→ DATA RECORDS
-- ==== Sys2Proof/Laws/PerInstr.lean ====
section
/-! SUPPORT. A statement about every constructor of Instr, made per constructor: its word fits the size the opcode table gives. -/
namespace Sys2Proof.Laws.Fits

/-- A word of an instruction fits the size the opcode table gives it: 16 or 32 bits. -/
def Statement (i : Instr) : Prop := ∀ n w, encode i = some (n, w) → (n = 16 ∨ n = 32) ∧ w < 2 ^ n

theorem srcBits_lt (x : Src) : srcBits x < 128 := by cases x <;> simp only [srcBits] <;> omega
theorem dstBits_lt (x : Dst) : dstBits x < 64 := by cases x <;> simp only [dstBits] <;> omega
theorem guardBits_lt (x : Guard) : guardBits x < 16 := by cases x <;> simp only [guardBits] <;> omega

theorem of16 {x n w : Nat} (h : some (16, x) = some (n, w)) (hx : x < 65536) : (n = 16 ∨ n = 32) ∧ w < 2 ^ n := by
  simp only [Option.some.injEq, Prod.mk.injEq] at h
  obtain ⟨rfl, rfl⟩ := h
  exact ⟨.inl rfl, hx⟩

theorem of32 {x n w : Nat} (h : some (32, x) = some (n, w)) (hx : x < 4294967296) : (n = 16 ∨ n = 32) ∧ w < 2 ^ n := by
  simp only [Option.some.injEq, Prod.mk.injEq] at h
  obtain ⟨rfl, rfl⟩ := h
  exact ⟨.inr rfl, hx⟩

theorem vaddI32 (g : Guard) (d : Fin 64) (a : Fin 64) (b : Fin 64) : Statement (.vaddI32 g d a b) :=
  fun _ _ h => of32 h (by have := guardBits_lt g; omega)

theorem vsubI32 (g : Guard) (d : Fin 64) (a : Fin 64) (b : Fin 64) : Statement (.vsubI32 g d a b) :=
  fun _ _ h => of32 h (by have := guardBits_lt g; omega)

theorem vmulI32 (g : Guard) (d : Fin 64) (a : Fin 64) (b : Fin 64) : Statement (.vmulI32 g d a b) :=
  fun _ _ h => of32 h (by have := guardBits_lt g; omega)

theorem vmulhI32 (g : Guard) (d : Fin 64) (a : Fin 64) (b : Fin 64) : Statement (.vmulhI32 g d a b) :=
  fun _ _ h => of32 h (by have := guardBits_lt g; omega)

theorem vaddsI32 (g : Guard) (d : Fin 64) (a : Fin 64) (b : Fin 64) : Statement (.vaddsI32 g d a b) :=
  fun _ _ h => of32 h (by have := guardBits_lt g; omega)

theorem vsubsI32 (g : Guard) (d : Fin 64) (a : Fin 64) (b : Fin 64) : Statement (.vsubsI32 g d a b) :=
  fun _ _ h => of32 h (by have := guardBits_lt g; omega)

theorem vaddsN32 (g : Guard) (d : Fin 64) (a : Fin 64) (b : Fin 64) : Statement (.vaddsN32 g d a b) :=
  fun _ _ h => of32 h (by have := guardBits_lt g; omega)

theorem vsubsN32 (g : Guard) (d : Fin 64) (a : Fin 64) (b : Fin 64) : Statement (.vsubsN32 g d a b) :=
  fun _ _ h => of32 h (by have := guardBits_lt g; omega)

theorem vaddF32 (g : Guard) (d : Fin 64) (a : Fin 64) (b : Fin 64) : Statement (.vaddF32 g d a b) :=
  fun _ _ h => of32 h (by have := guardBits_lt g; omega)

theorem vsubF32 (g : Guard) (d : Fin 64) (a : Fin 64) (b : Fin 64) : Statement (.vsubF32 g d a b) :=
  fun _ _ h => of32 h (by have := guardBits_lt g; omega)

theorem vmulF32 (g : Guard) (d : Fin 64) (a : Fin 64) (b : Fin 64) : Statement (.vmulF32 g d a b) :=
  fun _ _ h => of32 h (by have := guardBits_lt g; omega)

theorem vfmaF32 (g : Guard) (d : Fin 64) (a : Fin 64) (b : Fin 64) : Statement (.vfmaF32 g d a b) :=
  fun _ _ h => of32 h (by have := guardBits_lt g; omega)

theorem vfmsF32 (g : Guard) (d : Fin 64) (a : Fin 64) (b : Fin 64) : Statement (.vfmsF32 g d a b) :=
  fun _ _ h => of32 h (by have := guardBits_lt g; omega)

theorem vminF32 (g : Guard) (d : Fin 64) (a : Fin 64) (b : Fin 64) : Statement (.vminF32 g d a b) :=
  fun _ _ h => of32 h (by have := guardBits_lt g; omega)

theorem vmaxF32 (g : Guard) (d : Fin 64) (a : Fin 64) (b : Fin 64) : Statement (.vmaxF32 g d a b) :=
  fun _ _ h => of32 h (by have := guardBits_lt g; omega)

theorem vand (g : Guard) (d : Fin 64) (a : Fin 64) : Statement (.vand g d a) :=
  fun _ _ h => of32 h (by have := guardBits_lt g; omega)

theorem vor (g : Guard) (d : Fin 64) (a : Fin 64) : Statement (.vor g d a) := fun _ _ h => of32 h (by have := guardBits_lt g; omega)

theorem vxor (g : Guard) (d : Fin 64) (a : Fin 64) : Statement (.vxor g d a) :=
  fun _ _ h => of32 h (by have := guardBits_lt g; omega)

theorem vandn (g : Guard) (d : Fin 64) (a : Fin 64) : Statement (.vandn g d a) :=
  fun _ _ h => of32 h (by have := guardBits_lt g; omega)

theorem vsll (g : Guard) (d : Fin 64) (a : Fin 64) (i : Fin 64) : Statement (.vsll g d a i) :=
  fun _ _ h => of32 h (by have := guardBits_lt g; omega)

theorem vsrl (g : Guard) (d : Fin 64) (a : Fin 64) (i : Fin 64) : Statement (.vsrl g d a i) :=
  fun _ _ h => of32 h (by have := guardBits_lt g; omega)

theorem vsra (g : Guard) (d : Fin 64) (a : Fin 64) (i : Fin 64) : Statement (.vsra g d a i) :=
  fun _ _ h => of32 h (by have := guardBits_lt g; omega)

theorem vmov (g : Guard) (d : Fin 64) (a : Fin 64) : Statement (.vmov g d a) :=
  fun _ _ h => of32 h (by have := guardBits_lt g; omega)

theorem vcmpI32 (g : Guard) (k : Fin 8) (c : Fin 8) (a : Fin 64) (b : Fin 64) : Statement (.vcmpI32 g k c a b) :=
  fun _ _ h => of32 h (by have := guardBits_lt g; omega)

→ REQUIRED WORK
Give a single number: the count of lines above that include the word "table".

→ PROBLEM SOLUTION
2